Os efeitos da obesidade na saúde pública

Enviada em 16/10/2017

De acordo com Zygmunt Bauman, sociólogo polonês, vivemos em tempos líquidos, em que nada é para durar. Essa liquidez manifesta-se em diversos âmbitos, com destaque para a alimentação irregular e, consequentemente, ao peso excessivo. Nesse sentido, a obesidade é uma das faces mais perversas de uma sociedade em desenvolvimento, evidenciando um grave problema de saúde pública. Com isso, surge a problemática dos efeitos da obesidade que persistem intrinsecamente ligados à realidade do país, seja pela ausência de uma cultura de educação alimentar, seja pela insuficiência de leis que regulem a circulação de produtos prejudiciais à saúde no país.

É importante analisar, antes de tudo, aspectos que conduziram a sociedade à cultura dos industrializados. A revolução industrial, o avanço tecnológico e a necessidade de otimização do tempo fizeram com que os indivíduos buscassem uma nutrição mais rápida, resumida a produtos industrializados e fast-foods, o que revela o pouco cuidado com a saúde que o brasileiro vem adotando. Esse consumo resulta em consequências drásticas oriundas de um quadro de obesidade, tais como hipertensão, diabetes, podendo, inclusive, acarretar a morte do indivíduo. Prova disso é que, de acordo com dados divulgados pelo Ministério da Saúde, cerca de 51% da população brasileira está acima do peso, evidenciando a urgência na reeducação alimentar dos cidadãos, voltada para a priorização da saúde em detrimento ao prazer momentâneo.

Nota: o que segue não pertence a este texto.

-- ==== Sys2Proof/Machine/JobOps.lean ====
section
/-! DEFINITION. Work queues, doorbells and the other opcodes: seals, prefetches, copies, baton passes, builds and fences
(R42-R44, R67, R94-R97, R111-R115, R118, R120), and how everything that waits goes on after a command. -/

namespace Sys2Proof.Machine

/-! ### Queues and doorbells (R94, R113) -/

/-- Descriptors of a queue in progress (IN_PROGRESS). -/
def State.queueJobs (s : State) (p q : Nat) : List Job := s.stride.jobs.filter fun j => j.port == p && j.q == q

/-- A doorbell reaches its queue: ignored, with TAIL_ERROR, when the queue is disabled or the value is out of reach (R94). -/
def State.setTail (s : State) (p q value : Nat) : State :=
  let k := s.queue p q
  if !k.enable ∨ 2 ^ k.size < (value + 2 ^ 32 - k.head) % 2 ^ 32 then s.modQueue p q fun x => { x with tailError := true }
  else s.modQueue p q fun x => { x with tail := value }

/-- The request is a granule of a BAR2 transfer. -/
def Req.isBar2 (r : Req) : Bool :=
  match r.src with
  | .bar2 _ _ => true
  | _ => false

/-- A BAR2 write of the port older than a bound is still on its way, relaxed ones apart (R113). -/
def State.bellHeld (s : State) (p bound : Nat) : Bool :=
  s.reqs.any fun x => decide (x.id < bound) && x.write && !x.relaxed && x.port == p && x.isBar2

/-- Doorbells of a port whose writes have become visible reach their queues, in order. -/
def State.ringBells (s : State) (p : Nat) : State :=
  (s.port p).bells.foldl (fun s x =>
    if s.bellHeld p x.2.2.2 then s
    else (s.setTail p x.2.1 x.2.2.1).modPort p fun y => { y with bells := y.bells.filter (· != x) }) s

/-- A doorbell write arrives (R94, R113). -/
def State.doorbell (s : State) (p : Nat) (l : LinkId) (q value : Nat) : State :=
  if s.bellHeld p s.nextId then s.modPort p fun y => { y with bells := y.bells ++ [(l, q, value, s.nextId)] }
  else s.setTail p q value

/-! ### Reading descriptors (R95, R97) -/

/-- The host address of ring slot QHEAD. -/
def Queue.slot (k : Queue) : Nat := k.base + k.head % 2 ^ k.size * 128

/-- A queue may copy its next descriptor: fewer than 64 of its own and 256 of its port are in progress (R95), and COMPLETION of every
earlier one is translated (section 5.13; DEDUCED, log entry 28). -/
def State.ringOpen (s : State) (p q : Nat) : Bool :=
  let k := s.queue p q
  k.enable && k.head != k.tail && decide ((s.queueJobs p q).length < 64) && decide ((s.portJobs p).length < 256)
    && (s.queueJobs p q).all (·.compOk)

/-- DESCRIPTOR_READ: the next descriptor is asked for while the limits allow it; one read of a queue is under way at a time. -/
def State.readRing (s : State) (p q : Nat) : State :=
  let l := s.queueLink p q
  let k := s.queue p q
  if s.ringOpen p q ∧ s.mayIssue p l ∧ !s.pausing ∧ !((s.link p l).dma.any fun d => d.owner == .ring q) then
    (s.fetchHost p l (.ring q) k.slot 128).2
  else s

/-- A new descriptor: without its capability it is UNSUPPORTED, malformed it is FORMAT, else it waits for its start (R8, R97). -/
def State.newJob (s : State) (p q : Nat) (desc : List Byte) : State :=
  let l := s.queueLink p q
  let k := s.queue p q
  let j : Job := {
    id := s.nextId, port := p, link := l, q := q, index := k.head, desc := desc, phase := .fetch, readAt := s.now, got := [],
    entries := [], tokens := [], itemsLeft := 0, asked := [], from_ := 0, pagesDone := 0, faults := [], faultCount := 0,
    retries := 0, repaired := false, result := 0, writes := [], win := [], compOk := false }
  let s1 := s.newId.modQueue p q fun x => { x with head := (x.head + 1) % 2 ^ 32 }
  let s2 := { s1 with stride := { s1.stride with jobs := s1.stride.jobs ++ [j] } }
  if j.stride ∧ !s.hasStride then s2.finish j 2 0 []
  else if !formatOk k.bibMask (s.windowPages p) j then s2.finish j 3 0 []
  else s2

/-- The descriptor read of a queue has ended: the T9 copies the descriptor once the limits allow it; a failed read leaves QHEAD and
ENABLE as they are, and the next DESCRIPTOR_READ tries again (DESIGN CHOICE, log entry 28). -/
def State.takeRing (s : State) (p q : Nat) : State :=
  let l := s.queueLink p q
  match (s.link p l).dma.find? fun d => d.owner == .ring q with
  | none => s
  | some d =>
    match d.phase with
    | .done bs =>
      if s.ringOpen p q then (s.dropReads p l (.ring q)).newJob p q bs else s
    | .failed => s.dropReads p l (.ring q)
    | _ => s

/-! ### Starting (R95, R115) -/

/-- An earlier FENCE whose scope takes the job in has not completed. -/
def State.fencedOff (s : State) (j : Job) : Bool :=
  s.stride.jobs.any fun f => decide (f.id < j.id) && f.op == 0x3F && f.port == j.port && (f.scope == 1 || f.q == j.q)
    && (match f.phase with
      | .writing st => st == 0
      | _ => true)

/-- An earlier descriptor of the queue has not started. -/
def State.queuedBefore (s : State) (j : Job) : Bool :=
  (s.queueJobs j.port j.q).any fun x => decide (x.id < j.id) && x.phase == .fetch

/-- The descriptor may start now. -/
def State.startable (s : State) (j : Job) : Bool :=
  j.phase == .fetch && j.compOk && !s.fencedOff j && !s.queuedBefore j && !s.halted j.port && s.inGo

/-! ### SEAL and PREFETCH (Table 5.17) -/

/-- Reason of a named page that is unmapped or not owned, none when it can be used. -/
def State.pageBar (s : State) (p wpage : Nat) : Option Nat :=
  match s.pageAt p wpage with
  | none => some 1
  | some lpn => if (s.page lpn).owner = p then none else some 2

/-- Pages of a descriptor skipped, with their records. -/
def State.skipped (s : State) (j : Job) : List FaultRec :=
  (upto j.pages).filterMap fun i => (s.pageBar j.port (j.firstPage + i)).map fun r => ⟨i, j.firstPage + i, 0, r, 0, 0⟩

/-- Logical pages a descriptor reaches. -/
def State.reached (s : State) (j : Job) : List Nat :=
  (upto j.pages).filterMap fun i =>
    if (s.pageBar j.port (j.firstPage + i)).isNone then s.pageAt j.port (j.firstPage + i) else none

/-- SEAL and PREFETCH: an item for every page that wants one; the job waits for those pages. -/
def State.startItems (s : State) (j : Job) (kind : ItemKind) (wants : Page → Bool) : State :=
  let skip := s.skipped j
  let ps := (s.reached j).filter fun p => wants (s.view p)
  let s1 := s.modJob j.id fun x => { x with
    phase := .running, entries := ps, faults := skip, faultCount := skip.length, pagesDone := j.pages - skip.length }
  ps.foldl (fun s p =>
    if s.relay.items.any fun i => i.kind == kind && i.lpn == p then s
    else s.addItem kind p 0 j.bib (some j.port) none none) s1

/-- SEAL raises an item for every page that holds a block with code 0xF; PREFETCH for DISTANCE_PACKED pages (Table 5.17). -/
def wantsSeal (e : Page) : Bool := e.st != 6 && e.gran.contains 15
def wantsPrefetch (e : Page) : Bool := moveFits .promote e

/-- No item of the kind is left for the pages of a job. -/
def State.itemsEnded (s : State) (j : Job) (kind : ItemKind) : Bool :=
  !(s.relay.items.any fun i => i.kind == kind && j.entries.contains i.lpn)

/-! ### COPY (Table 4.2, Table 5.17, R66, R67) -/

/-- A copy stops at a page: FAULT with the pages before it done. -/
def State.copyStops (s : State) (j : Job) (reason : Nat) (outs : List (Nat × List Byte)) : State :=
  let k := { j with faults := [⟨j.pagesDone, j.copyFirst + j.pagesDone, 0, reason, 0, 0⟩], faultCount := 1 }
  (s.modJob j.id fun _ => k).deliver k 1 j.pagesDone outs

/-- The window page a copy has reached, as a partition address. -/
def Job.copyAddr (j : Job) (g : Nat) : PartAddr :=
  let wp := j.copyFirst + j.pagesDone
  ⟨j.bib, wp / 32, wp % 32, g / 32, g % 32 * 64⟩

/-- The work item of a copy. -/
def State.copyItem (s : State) (j : Job) : Option Item := s.relay.items.find? fun i => i.job == some j.id

/-- The item of the page a copy has reached is raised; the copy goes on when an engine has started it. -/
def State.queueCopy (s : State) (j : Job) (lpn : Nat) : State :=
  (s.modJob j.id fun x => { x with phase := .queued, entries := [lpn] }).addCopyItem (if j.op = 0x12 then .copyIn else .copyOut) lpn j
    j.bib

/-- The 1024 granule accesses of a page of a copy; data is empty for a read. -/
def State.copyPage (s : State) (j : Job) (write : Bool) (data : List Byte) : State :=
  let s1 := (upto 1024).foldl (fun s g =>
    s.hostReq write j.port j.link (.job j.id (j.pagesDone * 65536 + g * 64)) (j.copyAddr g) 64
      (if write then (slice data (g * 64) 64).map some else []) .atPort false false) s
  s1.modJob j.id fun x => { x with phase := .running, itemsLeft := 1024 }

/-- COPY_IN, FORM 0: the next page, once its data has been read. -/
def State.copyInNext (s : State) (j : Job) : State :=
  if j.pagesDone = j.copyPages then s.finish j 0 j.pagesDone []
  else
    match s.pageBar j.port (j.copyFirst + j.pagesDone), s.pageAt j.port (j.copyFirst + j.pagesDone) with
    | some r, _ => s.copyStops j r []
    | none, none => s
    | none, some lpn => s.need j (j.buffer + j.pagesDone * 65536) 65536 fun _ s1 => s1.queueCopy j lpn

/-- COPY_IN, FORM 0, with its engine: the page is written. -/
def State.copyInPage (s : State) (j : Job) : State :=
  s.need j (j.buffer + j.pagesDone * 65536) 65536 fun d s1 => (s1.dropJobReads j).copyPage j true d

/-- Data of the pages a COPY_OUT has read whole. -/
def Job.copied (j : Job) : List Byte := (j.got.filter fun x => decide (x.1 < j.pagesDone * 65536)).flatMap (·.2)

/-- COPY_OUT, FORM 0: the next page; a locked vault is a fault (R87). -/
def State.copyOutNext (s : State) (j : Job) : State :=
  if j.pagesDone = j.copyPages then s.deliver j 0 j.pagesDone [(j.buffer, j.copied)]
  else
    let wp := j.copyFirst + j.pagesDone
    match s.pageBar j.port wp, s.pageAt j.port wp with
    | some r, _ => s.copyStops j r [(j.buffer, j.copied)]
    | none, some lpn =>
      if (s.view lpn).st = 6 ∧ (s.vaultKey lpn).isNone then s.copyStops j 4 [(j.buffer, j.copied)]
      else s.queueCopy j lpn
    | none, none => s

/-- A page of a copy has ended: FAULT for poison, else its item ends and the copy goes on. -/
def State.copyStep (s : State) (j : Job) : State :=
  if j.itemsLeft ≠ 0 then s
  else if j.faultCount ≠ 0 then s.copyStops j 3 [(j.buffer, j.copied)]
  else
    let k := { j with pagesDone := j.pagesDone + 1, phase := .reading }
    let s1 := (s.dropCopyItems j.id).modJob j.id fun _ => k
    if j.op = 0x12 then s1.copyInNext k else s1.copyOutNext k

/-- A COPY_IN of an image through a FROZEN slot is discarded and counted as a write is (R39, R43; DEDUCED, log entry 69). -/
def State.discardImage (s : State) (j : Job) (lpn : Nat) : State :=
  let s1 := (s.bump 0x1310 5).modPort j.port fun x => { x with discards := x.discards + 1 }
  let s2 :=
    if s.map.discardReported then s1
    else ({ s1 with map := { s1.map with discardReported := true } }).raiseWith 0 false 0x0208 j.port 0 0 lpn 0
  s2.finish j 0 1 []

/-- COPY_IN, FORM 1: its buffer is read and its page looked up (R13, R43). -/
def State.copyInImage (s : State) (j : Job) : State :=
  s.need j j.buffer j.length fun _ s1 =>
    match s1.pageBar j.port j.copyFirst, s1.pageAt j.port j.copyFirst with
    | some r, _ => s1.copyStops j r []
    | none, none => s1
    | none, some lpn => if (s1.win j.port (j.copyFirst / 32)).frozen then s1.discardImage j lpn else s1.queueCopy j lpn

/-- An engine checks an image under R67 and loads it as SPRINT_CODED; it waits for its slot as a write does (R12, R36), and its
blocks enter their queues. -/
def State.loadImage (s : State) (j : Job) (it : Item) (img : List Byte) : State :=
  let lpn := it.lpn
  let n := s.region lpn
  if (s.view lpn).st ≠ 0 ∨ s.num (0x5100 + n) 4 ≠ 1
      ∨ !imageOk (s.element lpn) (s.freshSlots n) (s.liveSlots n) (s.num (0x5100 + n) 1) j.length img then s.finish j 6 0 []
  else if s.withheld j.bib then s
  else
    let home := s.homeFor lpn
    match s.pickSlot home with
    | none => s
    | some sl =>
      let gran := unpackGranules (slice img 0 16)
      let e := { Page.zero with
        st := 2, owner := (s.page lpn).owner, home := home, slot := sl, gran := gran, cbv := field img 0x12 1 }
      let s1 := ((s.takeSlot home sl).writeSlot home sl (splitImage gran (img.drop 64))).swapPage lpn e
      (s1.modJob j.id fun x => { x with phase := .running }).blockFlows it.id lpn false true e (upto 32) (some j.bib) (some j.port)

/-- A coded block of an image is good, or served from the other copy, or lost (R57). -/
def State.imageBlock (s : State) (lpn b : Nat) : Option (List Byte) × Bool × State :=
  let e := s.view lpn
  let dist := !e.inSprint
  let stored := if dist then s.distBlock e b else s.sprintBlock e b
  match s.blockFails lpn e b stored with
  | none => (some stored, false, s)
  | some c => match s.checkFail lpn b dist c with
    | (some good, s1) => (some good, true, s1)
    | (none, s1) => (none, false, s1)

Ademais, é indubitável que a questão constitucional e sua aplicação estejam entre as causas do problema. A insuficiência de leis acerca da limitação do comércio de ultraprocessados ainda é um grande empecilho para o combate à obesidade no panorama nacional. Exemplo disso é que, segundo um estudo realizado pela EAE Business School, o Brasil é um dos países que mais gasta em fast-food. Esse fato demonstra a necessidade de intervenção estatal no que diz respeito à comercialização de produtos alimentícios. Diante disso, pode-se inferir que somente haverá efetiva mudança nesse cenário mediante a existência de políticas públicas que façam da alimentação um alicerce para a saúde.

Torna-se evidente, portanto, a existência de uma refeição nada regular e a necessidade de se tratar tal dificuldade. Em um contexto de reeducação alimentar, a escola tem um papel fundamental, com palestras de nutricionistas e aulas de gastronomia, a fim de começar a tratar o problema desde a base, com conscientização. Cabe à mídia veicular, em parceria com o Ministério da Saúde, campanhas para estimular a alimentação saudável. Além disso, deve-se investir na maior fiscalização dos produtos, a fim de regulamentar as informações e a visibilidade de embalagens. Só assim, será possível enxergar a alimentação, de fato, como um ingrediente nas transformações de que a liquidez atual precisa.